JOANNE SILBERNER reporting:
What better place to start than bar?
(Soundbite of drinks being mixed)
SILBERNER: In this case, RFD Washington, just around the corner from NPR headquarters.
Mr. RACHMAN BANKS(ph) (Bartender): My name's Rachman Banks. I've been a bartender for three and a half years. The best.
SILBERNER: We're giving a test to local bartenders.
I want two drinks. I want both of them to be rum and Coke. I want one in a tall glass and one in a short glass.
The idea is to see if Banks pours exactly a shot of alcohol into each glass. A couple of blocks away, at the decidedly upscale Clyde's Restaurant, Billy Raldaffer(ph) is counting on his 10 years of experience.
Mr. BILLY RALDAFFER (Bartender): I've been doing this for so long that I can pour it in my sleep.
SILBERNER: But there's a well known perceptual illusion that's working against Raldaffer and Banks. Brian Wansink of Cornell University explains.

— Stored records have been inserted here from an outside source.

/-- GRID_COMPLETE (R123, R283, R366, R438): the grid's writes to host memory are issued and closed by a zero-length read; then its LAUNCH
ends, and its SIG add may follow. An abandoned grid reports nothing (R441). -/
def execGridComplete (grid : Nat) (s : State) : Out :=
  match s.grid grid with
  | none => .next s
  | some g =>
    if !gridOver s grid g then .next s
    else if g.abandoned then .next { s with grids := forget s.grids grid }
    else match g.zero with
      | none =>
        let s1 : State := { s with fresh := s.fresh + 1, pcie := s.pcie ++ [(s.fresh, .zeroRead)] }
        .next (s1.putGrid grid { g with zero := some s.fresh })
      | some t =>
        if (look s.pcie t).isSome then .next s
        else
          let s1 : State := { s with grids := forget s.grids grid }
          match s1.queue (gridQueue g) with
          | none => .next s1
          | some q => match q.pend.find? (fun p => p.grid == some grid) with
            | some p => .next (s1.putQueue (gridQueue g) (endPkt q p))
            | none => .next s1

-- Host writes

/-- Deliver a host write to device memory at its home, which forwards it on a duplex page (R229, R230, R283); one whose check failed is written
poisoned (R231). None while the home cannot take it; a write to a locked page is aborted (R236), and one without a home is lost. -/
def hostStore (s : State) (a : Nat) (data : List Byte) (bad : Bool) : Option State :=
  let dup := isDuplex s (a / 64)
  let b := if homeServes s (homeOf a) || !dup then a else partnerOf a
  let h := homeOf b
  let cv := (s.member 16).cv
  if barredBoth s a dup || !homeServes s h then some s
  else if !inlineOk s 16 h cv true then none
  else
    let line := copies (b % 64) 0 ++ data ++ copies (64 - b % 64 - data.length) 0
    some (mergeMapped (inlineCount s 16 h cv) 16 0 (b / 64) dup (BitVec.ofNat 64 ((2 ^ data.length - 1) * 2 ^ (b % 64))) line bad)

/-- HOST_WRITE (R231, R236, R282, R283): a host write to its own memory, or to a PA of device memory, which die 16 passes on in the order of
arrival. -/
def execHostWrite (toHost : Bool) (addr : DWord) (data : List Byte) (s : State) : Out :=
  let a := addr.toNat
  if toHost then .next (putBytes s (imageOf (hostBase + a) data))
  else if 2 ^ 39 < a + data.length || data.isEmpty || decide (64 < a % 64 + data.length) || barredBoth s a false then .next s
  else match if s.hostIn.isEmpty then hostStore s a data false else none with
    | some t => .next t
    | none => .next { s with hostIn := s.hostIn ++ [.write a data false] }

/-- A host's add to a signal word (R440, R450), of its own memory or of device memory: it is performed whole, in the order of delivery at the word's
home. No row of the opcode table makes one. None while the home cannot take it. -/
def hostAdd (s : State) (toHost : Bool) (addr : Nat) (x : DWord) : Option State :=
  let place := if toHost then hostBase + addr else addr
  let data := bytesLE 8 ((natLE (placeBytes s place 8) + x.toNat) % 2 ^ 64)
  if toHost then some (putBytes s (imageOf place data))
  else if s.hostIn.isEmpty then hostStore s addr data false else none

/-- Die 16 passes on the oldest thing it has received from the host, when it can (R283). -/
def passHost (s : State) : Out :=
  match s.hostIn with
  | [] => .next s
  | .kick queue value :: r => .next (applyKick { s with hostIn := r } queue value)
  | .write a data bad :: r => match hostStore { s with hostIn := r } a data bad with
    | some t => .next t
    | none => .next s

end Sys2Proof.Machine
end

Professor BRIAN WANSINK (Cornell University): When people look at an object like a glass for instance, they tend to focus on the vertical dimensions and they don't compensate for the width.
SILBERNER: Wansink studied two groups, 86 experienced bartenders in Philadelphia and 198 college students. They were asked to pour one shot of alcohol, 1.5 ounces, into two different-sized glasses.
Prof. WANSINK: What we end up finding is that people have a tendency to pour 20 to 30 percent more alcohol in the short, wide glasses than in tall, skinny glasses.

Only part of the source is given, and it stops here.